• Requirement: Every record must appear in the response exactly as given.

• Material provided:
____________________

theorem accessed_access (s : State) (u : UnitId) (a : Nat) (r : DramRequest) : AccessKept u [.regs, .dram, .counts, .disp] s (accessed s u a r) := by
  have htouch : AccessKept u [.regs, .dram, .counts, .disp] s (touchBytes s u a r.size) := (touchBytes_access s u a r.size).mono
  unfold accessed
  split
  · exact htouch.step (.of_only (accessStatus_only ..))
  · exact htouch

/-- A request of a task, served: its status is as noted. -/
theorem findTask_accessStatus (s : State) (u : UnitId) (i : Nat) (b : Bool) {x : Task} (h : findTask (s.disp.get u) i = some x) :
    findTask ((accessStatus s u i b).disp.get u) i = some { x with failed := b } := by
  have hident : x.ident = i := by simpa using List.find?_some h
  have hsame : ∀ t : Task, ((if t.ident = i then { t with failed := b } else t).ident == i) = (t.ident == i) := fun t => by split <;> rfl
  rw [accessStatus, pair_mod_get, modTask, findTask, List.find?_map]
  simp only [Function.comp_def, hsame]
  rw [findTask] at h
  rw [h, Option.map_some, if_pos hident]

end

/-! ## What the ECC finds -/

section
variable (s : State) (u : UnitId) (a : Nat)

/-- The corrections counted and noted. -/
def correctionNoted (groups : Nat) : State :=
  logNoteLimited (if u = viewUnit s then countUnit s (kDram 0x0B) none groups
      else if a < segmentBytes then forEach (List.range groups) (fun x _ => bumpHalf x (key 0x2011 7) false) s else s)
    11 (kDram 0x0B) (dramChannel a)

theorem correctionNoted_only (groups : Nat) : Only [.regs, .overflow, .emcy, .log, .counts] s (correctionNoted s u a groups) := by
  have hhalf : Only [.regs, .overflow, .emcy, .log, .counts] s
      (if a < segmentBytes then forEach (List.range groups) (fun x _ => bumpHalf x (key 0x2011 7) false) s else s) :=
    .ite (fun _ => (forEach_only (fun x _ => bumpHalf_only ..) _ s).mono (by decide)) fun _ => .refl ..
  exact (Only.ite (fun _ => (countUnit_only ..).mono (by decide)) fun _ => hhalf).step (logNoteLimited_only ..)

/-- A corrected block is written back with the bytes it reads. -/
def writtenBack : State := setDram s u fun d => putBytes d (a / 64 * 64) (readBytes d (a / 64 * 64) 64)

theorem correctBlock_eq (groups : Nat) (newer : Bool) : correctBlock s u a groups newer =
    if newer then correctionNoted s u a groups else writtenBack (correctionNoted s u a groups) u a := rfl

end

/-- A read or a partial write whose block the ECC can correct leaves every byte. -/
structure BytesSame (u : UnitId) (l : List StatePart) (s t : State) : Prop where
  byte : ∀ c, dramByte (t.dram.get u) c = dramByte (s.dram.get u) c
  other : t.dram.get u.other = s.dram.get u.other
  frame : Only l s t

section
variable {s t : State} {u : UnitId} {l : List StatePart}

theorem AccessKept.bytes (h : AccessKept u l s t) : BytesSame u l s t := ⟨h.cells.byte u, h.other, h.frame⟩

theorem BytesSame.step {l' : List StatePart} {r : State} (h : BytesSame u l s t) (h' : BytesSame u l' t r)
    (hl : (l'.all fun p => l.contains p) = true := by decide) : BytesSame u l s r :=
  ⟨fun c => (h'.byte c).trans (h.byte c), h'.other.trans h.other, h.frame.step h'.frame hl⟩

theorem BytesSame.refl (u : UnitId) (l : List StatePart) (s : State) : BytesSame u l s s := ⟨fun _ => rfl, rfl, .refl l s⟩

theorem BytesSame.same (h : BytesSame u l s t) : DramSame s t := by
  have hunit : ∀ w, DramKept s t w := fun w => by
    rcases unit_eq_or_other u w with rfl | rfl
    · exact h.byte
    · exact fun c => by rw [h.other]
  exact ⟨hunit .a, hunit .b⟩

/-- The parts that a correction may change. -/
abbrev correctedParts : List StatePart := [.regs, .overflow, .emcy, .log, .counts, .dram]

theorem correctBlock_bytes (s : State) (u : UnitId) (a groups : Nat) (newer : Bool) (hwf : assocWf unlistedByte (s.dram.get u).mem = true) :
    BytesSame u correctedParts s (correctBlock s u a groups newer) := by
  have hnoted := correctionNoted_only s u a groups
  have hdram : (correctionNoted s u a groups).dram = s.dram := hnoted.part .dram (by decide)
  have hbase : BytesSame u correctedParts s (correctionNoted s u a groups) := ((AccessKept.of_only hnoted).mono).bytes
  rw [correctBlock_eq]
  split
  · exact hbase
  · refine hbase.step (l' := [.dram]) ⟨fun c => ?_, setDram_other .., setDram_only ..⟩
    rw [writtenBack, setDram_get]
    exact writtenBack_byte _ _ _ (by rw [hdram]; exact hwf) c

theorem correctBlock_newer (s : State) (u : UnitId) (a groups : Nat) : AccessKept u [.regs, .overflow, .emcy, .log, .counts] s (correctBlock s u a groups true) :=
  .of_only (correctionNoted_only ..)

____________________

• Response to the exercise:
theorem accessed_access (s : State) (u : UnitId) (a : Nat) (r : DramRequest) : AccessKept u [.regs, .dram, .counts, .disp] s (accessed s u a r) := by
  have htouch : AccessKept u [.regs, .dram, .counts, .disp] s (touchBytes s u a r.size) := (touchBytes_access s u a r.size).mono
  unfold accessed
  split
  · exact htouch.step (.of_only (accessStatus_only ..))
  · exact htouch

/-- A request of a task, served: its status is as noted. -/
theorem findTask_accessStatus (s : State) (u : UnitId) (i : Nat) (b : Bool) {x : Task} (h : findTask (s.disp.get u) i = some x) :
    findTask ((accessStatus s u i b).disp.get u) i = some { x with failed := b } := by
  have hident : x.ident = i := by simpa using List.find?_some h
  have hsame : ∀ t : Task, ((if t.ident = i then { t with failed := b } else t).ident == i) = (t.ident == i) := fun t => by split <;> rfl
  rw [accessStatus, pair_mod_get, modTask, findTask, List.find?_map]
  simp only [Function.comp_def, hsame]
  rw [findTask] at h
  rw [h, Option.map_some, if_pos hident]

end

/-! ## What the ECC finds -/

section
variable (s : State) (u : UnitId) (a : Nat)

/-- The corrections counted and noted. -/
def correctionNoted (groups : Nat) : State :=
  logNoteLimited (if u = viewUnit s then countUnit s (kDram 0x0B) none groups
      else if a < segmentBytes then forEach (List.range groups) (fun x _ => bumpHalf x (key 0x2011 7) false) s else s)
    11 (kDram 0x0B) (dramChannel a)

theorem correctionNoted_only (groups : Nat) : Only [.regs, .overflow, .emcy, .log, .counts] s (correctionNoted s u a groups) := by
  have hhalf : Only [.regs, .overflow, .emcy, .log, .counts] s
      (if a < segmentBytes then forEach (List.range groups) (fun x _ => bumpHalf x (key 0x2011 7) false) s else s) :=
    .ite (fun _ => (forEach_only (fun x _ => bumpHalf_only ..) _ s).mono (by decide)) fun _ => .refl ..
  exact (Only.ite (fun _ => (countUnit_only ..).mono (by decide)) fun _ => hhalf).step (logNoteLimited_only ..)

/-- A corrected block is written back with the bytes it reads. -/
def writtenBack : State := setDram s u fun d => putBytes d (a / 64 * 64) (readBytes d (a / 64 * 64) 64)

theorem correctBlock_eq (groups : Nat) (newer : Bool) : correctBlock s u a groups newer =
    if newer then correctionNoted s u a groups else writtenBack (correctionNoted s u a groups) u a := rfl

end

/-- A read or a partial write whose block the ECC can correct leaves every byte. -/
structure BytesSame (u : UnitId) (l : List StatePart) (s t : State) : Prop where
  byte : ∀ c, dramByte (t.dram.get u) c = dramByte (s.dram.get u) c
  other : t.dram.get u.other = s.dram.get u.other
  frame : Only l s t

section
variable {s t : State} {u : UnitId} {l : List StatePart}

theorem AccessKept.bytes (h : AccessKept u l s t) : BytesSame u l s t := ⟨h.cells.byte u, h.other, h.frame⟩

theorem BytesSame.step {l' : List StatePart} {r : State} (h : BytesSame u l s t) (h' : BytesSame u l' t r)
    (hl : (l'.all fun p => l.contains p) = true := by decide) : BytesSame u l s r :=
  ⟨fun c => (h'.byte c).trans (h.byte c), h'.other.trans h.other, h.frame.step h'.frame hl⟩

theorem BytesSame.refl (u : UnitId) (l : List StatePart) (s : State) : BytesSame u l s s := ⟨fun _ => rfl, rfl, .refl l s⟩

theorem BytesSame.same (h : BytesSame u l s t) : DramSame s t := by
  have hunit : ∀ w, DramKept s t w := fun w => by
    rcases unit_eq_or_other u w with rfl | rfl
    · exact h.byte
    · exact fun c => by rw [h.other]
  exact ⟨hunit .a, hunit .b⟩

/-- The parts that a correction may change. -/
abbrev correctedParts : List StatePart := [.regs, .overflow, .emcy, .log, .counts, .dram]

theorem correctBlock_bytes (s : State) (u : UnitId) (a groups : Nat) (newer : Bool) (hwf : assocWf unlistedByte (s.dram.get u).mem = true) :
    BytesSame u correctedParts s (correctBlock s u a groups newer) := by
  have hnoted := correctionNoted_only s u a groups
  have hdram : (correctionNoted s u a groups).dram = s.dram := hnoted.part .dram (by decide)
  have hbase : BytesSame u correctedParts s (correctionNoted s u a groups) := ((AccessKept.of_only hnoted).mono).bytes
  rw [correctBlock_eq]
  split
  · exact hbase
  · refine hbase.step (l' := [.dram]) ⟨fun c => ?_, setDram_other .., setDram_only ..⟩
    rw [writtenBack, setDram_get]
    exact writtenBack_byte _ _ _ (by rw [hdram]; exact hwf) c

theorem correctBlock_newer (s : State) (u : UnitId) (a groups : Nat) : AccessKept u [.regs, .overflow, .emcy, .log, .counts] s (correctBlock s u a groups true) :=
  .of_only (correctionNoted_only ..)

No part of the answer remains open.